Using Buddhism to tackle stressful moments
Take a posture that’s dignified but relaxed: Sit up straight, but feel the weight on the earth and feel grounded. Now connect with your breath. Tune into the natural rhythmic cycle of your breathing and let that breath center you in the present moment. When you get distracted, say “thinking” to yourself and come back to the breath. You are now ready to start walking like a Buddha…
It’s easy to be confused when you spot a book called “Walk Like a Buddha” — does Buddha even walk? But its author, Lodro Rinzler, has practiced Buddhism since he was 11 and might convince you to adopt some of those holy moves.

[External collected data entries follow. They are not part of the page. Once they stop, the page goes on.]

-- ==== Sys2Proof/Safety.lean ====
section
/-! DEFINITION. The words claims are stated in: when a register write is taken, what an accepted or refused write leaves,
which fuses may follow which, and the states a run should stay in. -/

namespace Sys2Proof.Machine

/-! ### Register writes -/

/-- A write of the object is taken and judged by its own rule: the management cores run, the object is served and present,
it may be written, and where its card is RWQ its owner is Quiesced (R334, R335). -/
def Dev.writable (d : Dev) (idx sub : Nat) : Bool :=
  d.mgmtUp && d.indexServed idx &&
  match objCard idx sub with
  | none => false
  | some c => d.has (unitOf idx c) && c.acc != .ro && c.acc != .const && (c.acc != .rwq || d.ownerQuiesced idx)

/-- The object is saved (Table 11-10). -/
def savedCard (idx sub : Nat) : Bool :=
  match objCard idx sub with
  | none => false
  | some c => c.pers == .saved

/-- What an accepted write that makes the device `new` leaves: the status OK sent, and a save asked for where a saved
object's value changed (R335, R349). -/
def Dev.wrote (d : Dev) (idx sub : Nat) (new : Dev) : Dev :=
  (if savedCard idx sub && new.regs != d.regs then new.markSave else new).emit (.status 0)

/-- What a refused write leaves: its status sent, and nothing else changed (R335). -/
def Dev.turnedAway (d : Dev) (status : Nat) : Dev := d.emit (.status status)

/-- A save under way (R349): the image as it stands goes to the slot that does not hold the newest valid image, which holds no
valid image until the new one has been read back; pending is clear. -/
def Dev.saveStarted (d : Dev) : Dev :=
  ({ d with dict := { d.dict with committing := some (d.dict.nextSlot, d.imageNow), lastCommit := some d.now
                                  pending := false, force := false, retried := false } }).putSave d.dict.nextSlot none

/-! ### Turns -/

/-- The device once the losses of the turn that ends are settled, the work that waits for DRAM is noted and the bandwidth
recomputed, and the turn counter has advanced; where the turn begins an epoch, with the epoch begun (R18–R24, R63, R273, R275). -/
def Dev.ticked (d : Dev) : Dev :=
  let d0 := (if d.scheduled then (d.settleLosses).noteWork.stepBDel else d).modClk fun c =>
    { c with turn := (c.turn + 1) % 2 ^ 64, stalledNow := [] }
  if d0.epochBegins then d0.newEpoch else d0

/-! ### Host requests -/

/-- A CXL.mem request as a command brings it: its link, its LD-ID, and the request as room `r` receives it; a stashing write to a
room whose profile has no stash is a write (R44, R49). -/
def hostRequest (stash : Bool) (r : Nat) : Instr → Option (Nat × Nat × Req)
  | .memRd link ld hpa mv tag => some (link, ld, ⟨.rd, link, r, hpa, mv, 0, 0, tag, 0, 0, 0xFFFF, 0, 0, 0, false⟩)
  | .memRdData link ld hpa tag => some (link, ld, ⟨.rd, link, r, hpa, .shared, 0, 0, tag, 0, 0, 0xFFFF, 0, 0, 0, false⟩)
  | .memInv link ld hpa mv tag =>
    some (link, ld, ⟨if mv = .inval then .clnEvct else .inv, link, r, hpa, mv, 0, 0, tag, 0, 0, 0xFFFF, 0, 0, 0, false⟩)
  | .memWr link ld hpa mv data tag =>
    some (link, ld, ⟨.wr, link, r, hpa, mv, data, BitVec.allOnes 64, tag, 0, 0, 0xFFFF, 0, 0, 0, false⟩)
  | .memWrPtl link ld hpa mv data mask tag =>
    some (link, ld, ⟨.wrPtl, link, r, hpa, mv, data, mask, tag, 0, 0, 0xFFFF, 0, 0, 0, false⟩)
  | .stashWrite link ld hpa mv data mask tag =>
    some (link, ld, ⟨if stash then .stash else if mask = BitVec.allOnes 64 then .wr else .wrPtl, link, r, hpa, mv, data, mask,
      tag, 0, 0, 0xFFFF, 0, 0, 0, false⟩)
  | .memClnEvct link ld hpa tag => some (link, ld, ⟨.clnEvct, link, r, hpa, .inval, 0, 0, tag, 0, 0, 0xFFFF, 0, 0, 0, false⟩)
  | _ => none

/-- The room and the opcode of a command that starts a cellar op (Table 03-8). -/
def cellarStart : Instr → Option (Nat × Nat)
  | .cas64 room => some (room, 1)
  | .fadd64 room => some (room, 2)
  | .swap64 room => some (room, 3)
  | .zeroJar room => some (room, 4)
  | .zeroCrate room => some (room, 5)
  | .copyCrate room => some (room, 6)
  | .fillRange room => some (room, 7)
  | .crcRange room => some (room, 8)
  | _ => none

/-! ### Numbered messages of the rind (R309) -/

/-- The source is another member of the formed group. -/
def Dev.fromMember (d : Dev) (src : Nat) : Bool :=
  d.group.formed && decide (src < d.group.size) && decide (src ≠ d.group.position)

/-- How far a number lies behind the one expected from its source: 0 is next in order, up to 2^31 a duplicate. -/
def Dev.behind (d : Dev) (src e2e : Nat) : Nat := (tabGet 0 d.group.expectE2e src + 2 ^ 32 - e2e % 2 ^ 32) % 2 ^ 32

/-- What a request applied in order leaves of the device `new` after its effect: the message is out of the pool, no longer kept
where it was, its source's next number is expected, and it is acknowledged. -/
def Dev.numberDone (d new : Dev) (port kind src e2e : Nat) : Dev :=
  let x := tabGet 0 d.group.expectE2e src
  let d1 := new.takePooled port (fromSource kind src e2e)
  ({ d1 with group := { d1.group with
      expectE2e := tabPut d1.group.expectE2e src ((x + 1) % 2 ^ 32)
      kept := d1.group.kept.filter fun y => !(y.2.src == src && y.2.e2e == e2e) } } : Dev).sendE2eAck src x false

/-- What a request that cannot be applied yet leaves: it stands in its receive pool, kept, behind those that came before it. -/
def Dev.numberKept (d : Dev) (port : Nat) (m : RMsg) : Dev :=
  { d with group := { d.group with kept := d.group.kept ++ [(port, m)] } }

/-- What a duplicate leaves: counted, out of the pool, and acknowledged as one. -/
def Dev.duplicateDone (d : Dev) (port kind src e2e : Nat) : Dev :=
  ((d.takePooled port (fromSource kind src e2e)).bump 0x9103 6).sendE2eAck src
    ((tabGet 0 d.group.expectE2e src + 2 ^ 32 - 1) % 2 ^ 32) true

/-! ### Fuses -/

/-- The fuses `b` may follow `a` (R4, R361, R437, R444, R450): what is set at manufacture is equal, the anti-rollback floor has
not fallen, a revoked key set stays revoked, and a written owner anchor stays. -/
def Fuses.le (a b : Fuses) : Prop :=
  b.variant = a.variant ∧ b.serial = a.serial ∧ b.stepping = a.stepping ∧ b.keySetsProgrammed = a.keySetsProgrammed ∧
  b.keySetDigest = a.keySetDigest ∧ a.rollback ≤ b.rollback ∧
  (∀ n, a.keySetsRevoked.testBit n = true → b.keySetsRevoked.testBit n = true) ∧
  (a.anchorWritten = true → b.anchorWritten = true ∧ b.ownerAnchor = a.ownerAnchor)

/-! ### States a run should stay in -/

/-- The ring holds the newest records, at most 4,096, numbered without a gap up to next - 1, and the cursor lies within them
(R357, R358). -/
def EventLog.Wf (e : EventLog) : Prop :=
  e.ring.length = min e.next 4096 ∧
  (∀ i, i < e.ring.length → (e.ring[i]?.map fun r => r.seq) = some ((e.next - 1 - i) % 2 ^ 32)) ∧
  e.cursor < 2 ^ 32 ∧ e.unconsumed ≤ e.ring.length

/-- Every command that waits is well formed. -/
def State.QueueWf (s : State) : Prop := ∀ c ∈ s.pending, c.wf = true

end Sys2Proof.Machine
end

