/-- SHELF_ACTIVATE, SHELF_QUIESCE and its completion, SHELF_UNFENCE, SHELF_DISCARD, WARN_GAP_EXPIRY and TIER_PRESSURE_TIMEOUT:
the state of the shelf after each, and the refusals. (R118, R136, R139, R142, R143, R476, R122) -/
def Obligations.ShelfControl : Prop :=
  (∀ (s : State) (shelf : Nat), s.dev.writable (shelfIdx shelf 6) 0 = true → (s.dev.shelf shelf).state = .quiesced → (s.dev.shelf shelf).key ≠ 0xFFFF → (s.dev.shelf shelf).retiring = false → (s.dev.shelf shelf).due = 0 → s.dev.checks12 (s.dev.countedWith shelf (true, (s.dev.shelf shelf).length, s.dev.reg (shelfIdx shelf 2) 0)) s.dev.dataD = 0 → Sys2Proof.Machine.exec (.shelfActivate shelf) s = .next (s.commit (s.dev.wrote (shelfIdx shelf 6) 0
      (let d1 := s.dev.modShelf shelf fun y =>
         { y with state := .active, counted := true, policy := s.dev.reg (shelfIdx shelf 2) 0, quiescing := false, warnings := 0,
                   rows := (List.range 16).map (fun k => (k, s.dev.mapRow shelf k)), answered := false, holdStart := none }
       let d2 := forEach (List.range 16) d1 fun d r => d.modRoom r fun y => { y with declined := y.declined.filter (· != shelf) }
       forEach (List.range 16) d2 fun d r => d.offerExtent r shelf)))) ∧
  (∀ (s : State) (shelf : Nat) (k : Nat), s.dev.writable (shelfIdx shelf 6) 0 = true → (s.dev.shelf shelf).state = .quiesced →
      (s.dev.shelf shelf).key ≠ 0xFFFF → (s.dev.shelf shelf).retiring = false → (s.dev.shelf shelf).due = 0 →
      s.dev.checks12 (s.dev.countedWith shelf (true, (s.dev.shelf shelf).length, s.dev.reg (shelfIdx shelf 2) 0)) s.dev.dataD =
      k → k ≠ 0 → Sys2Proof.Machine.exec (.shelfActivate shelf) s = .next (s.commit ((s.dev.log 0x050C shelf [k]).emit (.status
      0x0B)))) ∧
  (∀ (s : State) (shelf : Nat), s.dev.writable (shelfIdx shelf 6) 0 = true →
      (s.dev.shelf shelf).state ≠ .quiesced ∨ (s.dev.shelf shelf).key = 0xFFFF ∨ (s.dev.shelf shelf).retiring = true ∨
      (s.dev.shelf shelf).due ≠ 0 → Sys2Proof.Machine.exec (.shelfActivate shelf) s = .next (s.commit (s.dev.turnedAway 0x0B))) ∧
  (∀ (s : State) (shelf : Nat), s.dev.writable (shelfIdx shelf 6) 0 = true → (s.dev.shelf shelf).served = true →
      Sys2Proof.Machine.exec (.shelfQuiesce shelf) s = .next (s.commit (s.dev.wrote (shelfIdx shelf 6) 0 (((s.dev.modShelf shelf
      fun x => { x with quiescing := true, answered := true, holdStart := none }).releaseHeld fun h => h.shelf == shelf &&
      h.pressed).releaseCops shelf)))) ∧
  (∀ (s : State) (shelf : Nat), s.dev.writable (shelfIdx shelf 6) 0 = true → (s.dev.shelf shelf).served = false →
      Sys2Proof.Machine.exec (.shelfQuiesce shelf) s = .next (s.commit (s.dev.turnedAway 0x0B))) ∧
  (∀ (s : State) (shelf : Nat), (s.dev.shelf shelf).quiescing = true ∧ (s.dev.shelf shelf).inFlight = 0 ∧
      (s.dev.cache.held.any fun h => h.shelf == shelf) = false ∧ s.dev.copOnShelf shelf = false →
      Sys2Proof.Machine.exec (.shelfQuiesceComplete shelf) s = .next (s.commit (s.dev.modShelf shelf fun y =>
      { y with state := .quiesced, quiescing := false, warnings := 0, answered := false, holdStart := none, fencePoisoned := 0 }))) ∧
  (∀ (s : State) (shelf : Nat), ¬ ((s.dev.shelf shelf).quiescing = true ∧ (s.dev.shelf shelf).inFlight = 0 ∧
      (s.dev.cache.held.any fun h => h.shelf == shelf) = false ∧ s.dev.copOnShelf shelf = false) →
      Sys2Proof.Machine.exec (.shelfQuiesceComplete shelf) s = .next s) ∧
  (∀ (s : State) (shelf : Nat), s.dev.writable (shelfIdx shelf 6) 0 = true → (s.dev.shelf shelf).state = .fenced →
      Sys2Proof.Machine.exec (.shelfUnfence shelf) s = .next (s.commit (s.dev.wrote (shelfIdx shelf 6) 0 ((s.dev.modShelf shelf
      fun x => { x with state := .active, fencePoisoned := 0 }).log 0x0508 shelf [(s.dev.shelf shelf).fencePoisoned])))) ∧
  (∀ (s : State) (shelf : Nat), s.dev.writable (shelfIdx shelf 6) 0 = true → (s.dev.shelf shelf).state ≠ .fenced →
      Sys2Proof.Machine.exec (.shelfUnfence shelf) s = .next (s.commit (s.dev.turnedAway 0x0B))) ∧
  (∀ (s : State) (shelf : Nat), s.dev.writable (shelfIdx shelf 6) 0 = true → (s.dev.shelf shelf).state = .quiesced →
      Sys2Proof.Machine.exec (.shelfDiscard shelf) s = .next (s.commit (s.dev.wrote (shelfIdx shelf 6) 0 (s.dev.discardShelf
      shelf)))) ∧
  (∀ (s : State) (shelf : Nat), s.dev.writable (shelfIdx shelf 6) 0 = true → (s.dev.shelf shelf).state ≠ .quiesced →
      Sys2Proof.Machine.exec (.shelfDiscard shelf) s = .next (s.commit (s.dev.turnedAway 0x0B))) ∧
  (∀ (s : State) (shelf : Nat), s.dev.warned shelf = true ∧ (s.dev.shelf shelf).warnings = 1 ∧
      3 ≤ (s.dev.shelfStage shelf).code ∧ (s.dev.shelf shelf).warn1At + 1000 * (s.dev.shelf shelf).warnGap ≤ s.dev.now →
      Sys2Proof.Machine.exec (.warnGapExpiry shelf) s = .next (s.commit (s.dev.sendWarning shelf 2))) ∧
  (∀ (s : State) (shelf : Nat), ¬ (s.dev.warned shelf = true ∧ (s.dev.shelf shelf).warnings = 1 ∧
      3 ≤ (s.dev.shelfStage shelf).code ∧ (s.dev.shelf shelf).warn1At + 1000 * (s.dev.shelf shelf).warnGap ≤ s.dev.now) →
      Sys2Proof.Machine.exec (.warnGapExpiry shelf) s = .next s) ∧
  (∀ (s : State) (shelf : Nat), s.dev.fenceDue shelf = true → Sys2Proof.Machine.exec (.tierPressureTimeout shelf) s = .next (s.commit
      (let held := s.dev.cache.held.filter (fun h => h.shelf == shelf && h.pressed)
       let d1 := ({ s.dev with cache := { s.dev.cache with held := s.dev.cache.held.filter (fun h => !(h.shelf == shelf && h.pressed)) } } : Dev).modShelf shelf fun x =>
         { x with state := .fenced, fences := x.fences + 1, holdStart := none, fencePoisoned := 0 }
       let d2 := forEach held d1 fun d h =>
         ((((d.noteGone h.ja h.req.room true).fencePoison shelf h.ja).respCmp h.req).retire h.req).lateAnswer h.req.room h.ja
       (d2.releaseCops shelf).log 0x0507 shelf [held.length + (s.dev.cache.heldCops.filter fun h => h.shelf == shelf).length]))) ∧
  (∀ (s : State) (shelf : Nat), s.dev.fenceDue shelf = false → Sys2Proof.Machine.exec (.tierPressureTimeout shelf) s = .next s)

“The Buddha walks with a sense of being present with what is. And that’s what the book communicates. How much can we show up and manifest and be there for our life? Even when our boss is yelling at us, even when we are making love, even when we are out with friends on a Friday night,” Rinzler says of his book, which is a compilation of questions people have asked Rinzler.
The questions revolve around five points: How to get a meditation practice going (which you already now know from the beginning of this article), and how to apply your meditation practice to going out, your romantic life, your social action and your work. Rinzler said he looked for “common themes” when choosing which questions to feature.
One that the author was particularly struck by was “I don’t feel worthy of being loved.” Based on his experiences, that feeling, he says, most often originates with something underneath — that the person has been told he or she is not good enough, smart enough, pretty enough, whatever it might be. Rinzler feels that it’s a general issue in our country.
“The Buddha’s point of view is that we are. We all posses the same seed for waking up, becoming in mind like the Buddha. He was not so special. We could do that too. We could have faith in a basic goodness or a basic worthiness,” Rinzler says.
The author thinks it’s worth a try to meditate and see if it can change something for you. If it doesn’t, though, that’s OK too.
“More often than not, if you actually do sit down [and take] even just 10 minutes to meditate, you start to notice a gradual change in yourself,” he says. “You start to notice that you are being more present when you are having a conversation with someone. You are less reactive. And that feels liberating.”
It helped him a lot, especially when his father became ill. Through meditation he realized that the most powerful thing he could do was to just be present for his father instead of constantly trying to talk to all the doctors and fix all situations.
“The question is, do we always have to try to manipulate and control our situation? And the answer is no. The more we meditate and the more we realize that we can actually [be] with things as they are, we see the most skillful way to act. We are not acting from what we think needs to happen but in occurrence with the way things are.”
Food for thought for next stressful subway commute, day or work or moment at home.